(Records for this exercise)
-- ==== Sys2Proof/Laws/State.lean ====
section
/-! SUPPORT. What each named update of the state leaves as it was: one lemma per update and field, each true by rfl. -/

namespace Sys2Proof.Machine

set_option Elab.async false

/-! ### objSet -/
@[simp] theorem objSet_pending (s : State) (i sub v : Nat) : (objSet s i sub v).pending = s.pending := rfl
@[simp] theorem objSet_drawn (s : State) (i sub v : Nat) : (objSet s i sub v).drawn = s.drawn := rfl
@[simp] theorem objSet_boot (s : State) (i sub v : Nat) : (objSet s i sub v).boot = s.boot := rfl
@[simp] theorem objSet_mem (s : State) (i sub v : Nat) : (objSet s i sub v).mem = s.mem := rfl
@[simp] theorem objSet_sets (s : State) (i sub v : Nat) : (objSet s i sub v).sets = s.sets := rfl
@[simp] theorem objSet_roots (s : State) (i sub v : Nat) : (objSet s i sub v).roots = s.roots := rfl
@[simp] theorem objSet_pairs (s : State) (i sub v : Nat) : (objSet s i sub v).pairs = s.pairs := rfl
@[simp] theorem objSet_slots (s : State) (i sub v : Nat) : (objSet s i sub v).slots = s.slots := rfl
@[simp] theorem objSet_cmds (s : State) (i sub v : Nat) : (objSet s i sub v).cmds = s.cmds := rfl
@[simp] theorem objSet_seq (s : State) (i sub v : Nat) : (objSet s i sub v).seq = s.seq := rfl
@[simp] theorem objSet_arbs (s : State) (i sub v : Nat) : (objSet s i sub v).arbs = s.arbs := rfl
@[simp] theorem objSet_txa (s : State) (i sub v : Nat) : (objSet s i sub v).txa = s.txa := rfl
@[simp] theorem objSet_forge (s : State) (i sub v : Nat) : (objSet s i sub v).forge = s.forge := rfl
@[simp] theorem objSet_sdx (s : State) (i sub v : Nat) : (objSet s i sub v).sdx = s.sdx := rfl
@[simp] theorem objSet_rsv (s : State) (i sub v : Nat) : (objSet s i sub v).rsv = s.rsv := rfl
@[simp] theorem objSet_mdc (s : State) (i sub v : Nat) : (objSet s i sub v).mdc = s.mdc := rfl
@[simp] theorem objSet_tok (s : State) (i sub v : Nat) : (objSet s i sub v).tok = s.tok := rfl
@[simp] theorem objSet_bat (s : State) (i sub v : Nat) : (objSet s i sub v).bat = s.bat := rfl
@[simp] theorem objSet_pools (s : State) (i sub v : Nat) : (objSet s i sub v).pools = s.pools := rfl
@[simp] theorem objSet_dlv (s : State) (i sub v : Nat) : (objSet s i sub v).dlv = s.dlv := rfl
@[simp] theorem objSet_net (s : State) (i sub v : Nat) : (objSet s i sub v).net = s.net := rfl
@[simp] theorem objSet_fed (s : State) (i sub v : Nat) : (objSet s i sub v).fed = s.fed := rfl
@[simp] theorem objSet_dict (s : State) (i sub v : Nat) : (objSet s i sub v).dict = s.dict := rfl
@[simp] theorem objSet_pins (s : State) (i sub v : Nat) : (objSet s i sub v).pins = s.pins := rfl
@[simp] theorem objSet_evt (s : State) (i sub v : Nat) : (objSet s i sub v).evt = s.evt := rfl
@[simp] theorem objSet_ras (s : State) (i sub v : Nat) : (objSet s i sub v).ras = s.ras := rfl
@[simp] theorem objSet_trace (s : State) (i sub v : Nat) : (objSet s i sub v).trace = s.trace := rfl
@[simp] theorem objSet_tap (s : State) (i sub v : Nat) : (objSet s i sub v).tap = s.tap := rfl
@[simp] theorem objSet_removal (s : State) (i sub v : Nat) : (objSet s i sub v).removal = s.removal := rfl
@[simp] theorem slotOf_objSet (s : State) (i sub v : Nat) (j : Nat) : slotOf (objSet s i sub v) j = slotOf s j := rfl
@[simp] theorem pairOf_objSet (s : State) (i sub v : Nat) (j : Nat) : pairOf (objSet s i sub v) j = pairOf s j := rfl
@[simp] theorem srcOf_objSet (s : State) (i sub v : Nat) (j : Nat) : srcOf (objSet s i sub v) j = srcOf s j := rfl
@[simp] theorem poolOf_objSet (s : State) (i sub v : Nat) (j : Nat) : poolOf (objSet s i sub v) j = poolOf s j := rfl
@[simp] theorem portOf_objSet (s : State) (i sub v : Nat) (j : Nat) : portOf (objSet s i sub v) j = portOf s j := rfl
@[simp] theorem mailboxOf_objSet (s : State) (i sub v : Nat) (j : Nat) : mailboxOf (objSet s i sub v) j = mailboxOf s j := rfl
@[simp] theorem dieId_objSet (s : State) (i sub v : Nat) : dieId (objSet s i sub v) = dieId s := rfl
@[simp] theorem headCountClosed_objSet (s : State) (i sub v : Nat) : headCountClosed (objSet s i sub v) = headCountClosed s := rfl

(Task statement) Each line of the data should be transcribed exactly.

(Output for this exercise)
-- ==== Sys2Proof/Laws/State.lean ====
section
/-! SUPPORT. What each named update of the state leaves as it was: one lemma per update and field, each true by rfl. -/

namespace Sys2Proof.Machine

set_option Elab.async false

/-! ### objSet -/
@[simp] theorem objSet_pending (s : State) (i sub v : Nat) : (objSet s i sub v).pending = s.pending := rfl
@[simp] theorem objSet_drawn (s : State) (i sub v : Nat) : (objSet s i sub v).drawn = s.drawn := rfl
@[simp] theorem objSet_boot (s : State) (i sub v : Nat) : (objSet s i sub v).boot = s.boot := rfl
@[simp] theorem objSet_mem (s : State) (i sub v : Nat) : (objSet s i sub v).mem = s.mem := rfl
@[simp] theorem objSet_sets (s : State) (i sub v : Nat) : (objSet s i sub v).sets = s.sets := rfl
@[simp] theorem objSet_roots (s : State) (i sub v : Nat) : (objSet s i sub v).roots = s.roots := rfl
@[simp] theorem objSet_pairs (s : State) (i sub v : Nat) : (objSet s i sub v).pairs = s.pairs := rfl
@[simp] theorem objSet_slots (s : State) (i sub v : Nat) : (objSet s i sub v).slots = s.slots := rfl
@[simp] theorem objSet_cmds (s : State) (i sub v : Nat) : (objSet s i sub v).cmds = s.cmds := rfl
@[simp] theorem objSet_seq (s : State) (i sub v : Nat) : (objSet s i sub v).seq = s.seq := rfl
@[simp] theorem objSet_arbs (s : State) (i sub v : Nat) : (objSet s i sub v).arbs = s.arbs := rfl
@[simp] theorem objSet_txa (s : State) (i sub v : Nat) : (objSet s i sub v).txa = s.txa := rfl
@[simp] theorem objSet_forge (s : State) (i sub v : Nat) : (objSet s i sub v).forge = s.forge := rfl
@[simp] theorem objSet_sdx (s : State) (i sub v : Nat) : (objSet s i sub v).sdx = s.sdx := rfl
@[simp] theorem objSet_rsv (s : State) (i sub v : Nat) : (objSet s i sub v).rsv = s.rsv := rfl
@[simp] theorem objSet_mdc (s : State) (i sub v : Nat) : (objSet s i sub v).mdc = s.mdc := rfl
@[simp] theorem objSet_tok (s : State) (i sub v : Nat) : (objSet s i sub v).tok = s.tok := rfl
@[simp] theorem objSet_bat (s : State) (i sub v : Nat) : (objSet s i sub v).bat = s.bat := rfl
@[simp] theorem objSet_pools (s : State) (i sub v : Nat) : (objSet s i sub v).pools = s.pools := rfl
@[simp] theorem objSet_dlv (s : State) (i sub v : Nat) : (objSet s i sub v).dlv = s.dlv := rfl
@[simp] theorem objSet_net (s : State) (i sub v : Nat) : (objSet s i sub v).net = s.net := rfl
@[simp] theorem objSet_fed (s : State) (i sub v : Nat) : (objSet s i sub v).fed = s.fed := rfl
@[simp] theorem objSet_dict (s : State) (i sub v : Nat) : (objSet s i sub v).dict = s.dict := rfl
@[simp] theorem objSet_pins (s : State) (i sub v : Nat) : (objSet s i sub v).pins = s.pins := rfl
@[simp] theorem objSet_evt (s : State) (i sub v : Nat) : (objSet s i sub v).evt = s.evt := rfl
@[simp] theorem objSet_ras (s : State) (i sub v : Nat) : (objSet s i sub v).ras = s.ras := rfl
@[simp] theorem objSet_trace (s : State) (i sub v : Nat) : (objSet s i sub v).trace = s.trace := rfl
@[simp] theorem objSet_tap (s : State) (i sub v : Nat) : (objSet s i sub v).tap = s.tap := rfl
@[simp] theorem objSet_removal (s : State) (i sub v : Nat) : (objSet s i sub v).removal = s.removal := rfl
@[simp] theorem slotOf_objSet (s : State) (i sub v : Nat) (j : Nat) : slotOf (objSet s i sub v) j = slotOf s j := rfl
@[simp] theorem pairOf_objSet (s : State) (i sub v : Nat) (j : Nat) : pairOf (objSet s i sub v) j = pairOf s j := rfl
@[simp] theorem srcOf_objSet (s : State) (i sub v : Nat) (j : Nat) : srcOf (objSet s i sub v) j = srcOf s j := rfl
@[simp] theorem poolOf_objSet (s : State) (i sub v : Nat) (j : Nat) : poolOf (objSet s i sub v) j = poolOf s j := rfl
@[simp] theorem portOf_objSet (s : State) (i sub v : Nat) (j : Nat) : portOf (objSet s i sub v) j = portOf s j := rfl
@[simp] theorem mailboxOf_objSet (s : State) (i sub v : Nat) (j : Nat) : mailboxOf (objSet s i sub v) j = mailboxOf s j := rfl
@[simp] theorem dieId_objSet (s : State) (i sub v : Nat) : dieId (objSet s i sub v) = dieId s := rfl
@[simp] theorem headCountClosed_objSet (s : State) (i sub v : Nat) : headCountClosed (objSet s i sub v) = headCountClosed s := rfl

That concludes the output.